Gas prices are the most visible price displayed on the entire planet. It is the most transparent price in the world – you go near a gas station, prices are posted and visible a hundred meters out.
With visibility comes politics. Especially in Canada, it is a perennial occasion to read of news articles claiming price collusion, and politicians claim to act in the public interest against price gouging, etc.
Cue in the headline that the US administration is deciding to release 1 million barrels a day out of the US Strategic Petroleum Reserve for the next 6 months.
If fully executed, this will drain about a third of the reserve.
However, telegraphing this move allows traders to take advantage of the situation. You see this with a re-shaping of the oil futures curve (it was more dramatic when the preliminary news came out a couple days ago):
Back in 2020 during the middle of the Covid crisis, this curve was in the inverse direction – short term oil was priced much cheaper than longer-term oil. The reaction by the market was to store oil on tankers (bidding up tanker companies in the process) and arbitraging the time.
This is an inverse of that situation – sell spot oil (which is about $15 over 1-year out pricing), and long future-dated oil, and perform an arbitrage on the price difference. This is assuming that the inventory will actually be refilled in the future. This is a big assumption.
I do not think it will be that easy.
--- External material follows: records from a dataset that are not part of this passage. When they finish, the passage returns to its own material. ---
theorem met_CompleteFramesEnterHeldOrTheRing : ∀ s ∈ [completing .mirror .absent .writing base,
      completing .overflow .writing .present (autoTu 63), completing .split .suspended .absent (autoTu 64),
      completing .singleB .absent .suspended base],
    s.steady ∧ (s.bm.rows.map Row.index).Nodup ∧ s.sru.readout = some (readout true 4000) ∧
      s.bm.row? 0 = some exposingRow ∧ exposingRow.index = 0 ∧ exposingRow.life = .exposing ∧
      exposingRow.raw = some { pages := [0], length := 42000064 } ∧ exposingRow.mark = none ∧ s.rdu.openRow = none ∧
      s.rdu.capture = some { row := 0, ofBurst := true } ∧ s.bm.numbered? s.bm.nextNumber = none ∧
      exposingRow.develop = .absent ∧ exposingRow.proof = none ∧ exposingRow.cards = [] ∧ exposingRow.tethers = [] ∧
      s.rdu.release = some openRelease ∧ s.rdu.active.limit = 0 ∧ s.rdu.record = some burst ∧ burst.firstShot = 0 ∧
      s.cw.a.state ∈ [.absent, .present, .writing, .suspended] ∧ s.cw.b.state ∈ [.absent, .present, .writing, .suspended] ∧
      s.de.engine = .running ∧ 0 ∉ s.de.normal ++ s.de.urgent ∧ s.tu.link ≠ .boundIdle ∧ s.tu.transfer = none ∧
      s.tu.underTimer = false :=
  each_of (by decide +kernel)

theorem met_CompleteFramesEnterHeldOrTheRing_settles : ∀ q ∈
      [(Policy.singleA, SlotId.a, SlotState.locked), (.singleB, .b, .fault)],
    ∀ s ∈ [({ completing q.1 q.2.2 q.2.2 base with
      cw := { Cw.reset with policy := q.1, a := slot q.2.2, b := slot q.2.2 }, de := De.reset } : State)],
    s.steady ∧ s.cw.policy = q.1 ∧ (s.cw.slot q.2.1).state = q.2.2 ∧ s.cw.proofs = false ∧ s.de.auto = false ∧
      s.tu.auto ≠ .allProofs ∧ s.backIdle ∧ exposingRow.discarding = false := by
  intro q hq
  simp only [List.mem_cons, List.not_mem_nil, or_false] at hq
  rcases hq with rfl | rfl <;> exact each_of (by simp only [State.backIdle]; decide)

/-- FU that has formed the estimates of its frame and asked for its position. -/
def formedFu (st : FocusState) (area : AfArea) (p : Int) : Fu :=
  { lensFu st with
    query := true, frame := some { frame (some (shapes p)) with timestamp := 500000 }, seek := 29,
    active := { AfSettings.defaults with area := area, mode := .continuous, prediction := true },
    tracking := { col := 0, row := 0, held := some 505, run := 4 },
    current := some { frameId := 6, timestamp := 0, position := some 400, valid := true, zone := some (0, 0), steps := 50,
                      target := 450, moveTarget := 450, predicted := false, inFocus := false } }

/-- A grid with no valid zone. -/
def flatFu (st : FocusState) : Fu :=
  { formedFu st .track 0 with
    frame := some (frame (some (List.replicate 117 { validity := .flat, p16 := 0, c := 0, d := 0 }))) }

/-- Phase 4 is 6 steps, within the tolerance of 10; phase 52 is 81 steps (the worked zone after R79). The zone in the
corner wins in GROUP and TRACK, since all targets are equal; the interval to the last frame is the longest for
prediction. -/
theorem met_CompletedFramesSelectAndReact :
    (∀ st ∈ [FocusState.seeking, .tracking, .lost, .idle, .locked, .noTarget], ∀ p ∈ [(4 : Int), 52],
      ∀ a ∈ [AfArea.spot, .group, .track], ∀ s ∈ [withLens (formedFu st a p)],
      s.inRun ∧ s.rdu.drive ≠ .waitingFocus ∧ s.fu.descriptor = some lens ∧ s.fu.live = true ∧ s.fu.query = true ∧
        s.fu.bare = false ∧ s.fu.frame = some { frame (some (shapes p)) with timestamp := 500000 } ∧
        s.fu.active.mode = .continuous ∧ s.fu.active.prediction = true ∧
        s.fu.current.any (fun q => q.valid && decide (500000 = q.timestamp + 500000)) = true) ∧
    (∀ st ∈ [FocusState.seeking, .tracking, .lost, .idle], ∀ s ∈ [withLens (flatFu st)],
      s.inRun ∧ s.fu.descriptor = some lens ∧ s.fu.live = true ∧ s.fu.query = true ∧ s.fu.bare = false ∧
        s.fu.seek = 29 ∧ s.fu.tracking.run = 4) ∧
    ((shapes 52)[13 * 0 + 0]? = some { validity := .valid, p16 := 52, c := 1000, d := 100 } ∧
      roundAway (52 * lens.k16) 256 = 81 ∧ (max 0 (min ((500 : BitVec 16).toNat + (81 : Int)) lens.lensMax)).toNat = 581) := by
  simp only [State.inRun]
  decide +kernel

/-- Slots A and B in front of some rows. -/
def carded (rows : List Row) (x y : Slot) : State := { withRows rows with cw := { Cw.reset with a := x, b := y } }

/-- Shot 1 with a card duty that waits in slot A's write queue, and shot 2 with a proof to be stored behind it. -/
def pendingRow (p : Policy) : Row := { writtenRow with policy := some p, cards := [cardDuty .raw .pending] }
def proofStored : Row :=
  { heldRow with index := 1, number := some 2, develop := .done, proof := some { pages := [50], length := 12000064, frontier := 2000 },
                 cards := [cardDuty .proof .waitingExtents] }

/-- An attached slot whose write queue is not empty. -/
def queueing (st : SlotState) (n : Nat) (e : List Piece) : Slot :=
  { slot st with writeQ := [{ row := 0, place := 0 }, { row := 1, place := 0 }].take n, extents := e }

theorem met_SlotsFollowRequestsAndLines :
    (∀ s ∈ [base], s.answers ∧ (s.cw.slot .a).state = .absent ∧ (s.cw.slot .a).cardIn = false) ∧
    (∀ s ∈ [withSlot .b (present false)], s.answers ∧ s.cw.slot .b = present false ∧ (present false).state = .present ∧
      (present false).waitQ = [] ∧ (present false).writeQ = [] ∧ (present false).cardIn = true ∧
      (present false).op = .idle ∧ (present false).reads = [] ∧ (present false).writing = none ∧
      (present false).extents = []) ∧
    (0 < 1000 ∧ 10 + 990 ≤ 1000 ∧ 1000 < 10 + 991) ∧
    (∀ s ∈ [writing 0], s.answers ∧ s.cw.slot .a = writingSlot 0 ∧ (writingSlot 0).state = .writing ∧
      (writingSlot 0).stops = []) ∧
    (∀ s ∈ [withSlot .a (slot .ready)], s.answers ∧ (s.cw.slot .a).cardIn = true ∧ (s.cw.slot .a).lockOn = false ∧
      (s.cw.slot .a).state = .ready ∧ (s.cw.slot .a).writeQ = [] ∧ (s.cw.slot .a).reads = []) ∧
    (∀ s ∈ [withSlot .a { slot .locked with lockOn := true }], s.answers ∧ (s.cw.slot .a).cardIn = true ∧
      (s.cw.slot .a).lockOn = true ∧ (s.cw.slot .a).state = .locked ∧ (s.cw.slot .a).writeQ = [] ∧
      (s.cw.slot .a).reads = []) :=
  ⟨judged_of (by decide), judged_of (by decide), by decide, judged_of (by decide), judged_of (by decide), judged_of (by decide)⟩

/-- A slot that loses its card holds 164,064 sectors, or one fewer. -/
theorem met_SlotsFollowRequestsAndLines_leaves : ∀ s ∈ [carded [] (slot .ready) Slot.reset,
      carded [] (queueing .locked 0 [⟨5, 164063⟩]) Slot.reset, carded [] (queueing .fault 0 [⟨5, 164064⟩]) Slot.reset],
    s.answers ∧ (s.cw.a.state = .ready ∨ s.cw.a.state = .locked ∨ s.cw.a.state = .fault) ∧ s.cw.a.op = .idle ∧
      s.cw.a.reads = [] ∧ s.cw.a.cardIn = true ∧ s.cw.a.writing = none ∧ s.cw.a.writeQ = [] :=
  judged_of (by decide)

theorem met_SlotsFollowRequestsAndLines_waits : ∀ s ∈
      [carded [pendingRow .mirror, proofStored] (queueing .ready 2 []) Slot.reset],
    s.answers ∧ s.cw.a.state = .ready ∧ s.cw.a.op = .idle ∧ s.cw.a.reads = [] ∧ s.cw.a.cardIn = true ∧
      s.cw.a.writing = none ∧ s.cw.stopped = false ∧ (s.bm.rows.map Row.index).Nodup ∧ s.cw.a.writeQ.Nodup ∧
      ∀ q ∈ s.cw.a.writeQ, ((s.bm.row? q.row).bind fun r => r.cards[q.place]?).any (fun d => !d.state.isFinal) = true ∧
        (s.bm.row? q.row).any (fun r => decide (r.policy ≠ some .overflow)) = true :=
  judged_of (by decide)

theorem met_SlotsFollowRequestsAndLines_failover : ∀ s ∈
      [carded [pendingRow .overflow] (queueing .ready 1 []) (slot .locked),
      carded [pendingRow .overflow] (queueing .ready 1 [⟨5, 164064⟩]) (slot .writing),
      carded [pendingRow .overflow] (queueing .ready 1 []) (slot .suspended)],
    s.answers ∧ s.cw.a.state = .ready ∧ s.cw.a.op = .idle ∧ s.cw.a.reads = [] ∧ s.cw.a.cardIn = true ∧
      s.cw.a.writing = none ∧ s.cw.stopped = false ∧ (s.bm.rows.map Row.index).Nodup ∧
      s.cw.a.writeQ = [{ row := 0, place := 0 }] ∧ s.bm.row? 0 = some (pendingRow .overflow) ∧
      (pendingRow .overflow).cards[0]? = some (cardDuty .raw .pending) ∧ (cardDuty .raw .pending).slot = .a ∧
      (pendingRow .overflow).life = .held ∧ (pendingRow .overflow).develop = .pending ∧
      (pendingRow .overflow).proof = none ∧ (pendingRow .overflow).discarding = false ∧
      (s.cw.b.writable = false ∨ s.cw.b.state = .writing ∨ s.cw.b.state = .suspended) :=
  judged_of (by decide)

/-- The extents in front of one that is added: with the three of the example after R132 the first eight cover a raw chain,
with eight small ones neither chain. -/
def added : Piece := ⟨400000, 100000⟩
def exampleQueue : List Piece := [⟨100000, 50000⟩, ⟨200000, 20000⟩, ⟨300000, 40000⟩]
def nineExtents : List Piece := (List.range 8).map fun k => ⟨1000 + 20 * k, 10⟩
Energy is highly in demand, and supplies will be more and more difficult to procure, especially within North America, where we have mal-invested in our energy production for quite some time.
If anything, this decision is a sign that my bullishness on fossil fuels was too low an estimate.
Having a strategic reserve reduces price volatility as if things really hit the fan (e.g. if the Saudis for whatever reason couldn’t export anymore) you had some time to work with. Every million barrels that gets pulled out of the reserves reflects an increase in future volatility since the price curve for fossil fuels is highly inelastic.
This is not to say that the upside will not continue – we could see a quenching of demand in our rising interest rate environment, or if we get into a recession. High energy prices also have a way of reducing energy usage.
But recall that world oil consumption only dropped from 100 million barrels a day to 91 million barrels in 2020 (the Covid year), when everything was virtually shut down in most places for at least 3 months. A recession will not drop total consumption by 9 million barrels a day – it will be far less than that.
It doesn’t take much of a supply imbalance to change prices – the fossil fuel market is inelastic. But right now, the price pressure is most certainly on the upside, and the SPR release is something to cause one to be more bullish of, especially since it is easy to see the political motivations behind this decision – the Democrats in congress right now are looking like they will be smoked in the upcoming November mid-term elections and high fuel prices, being as visible as they are, is one reason why.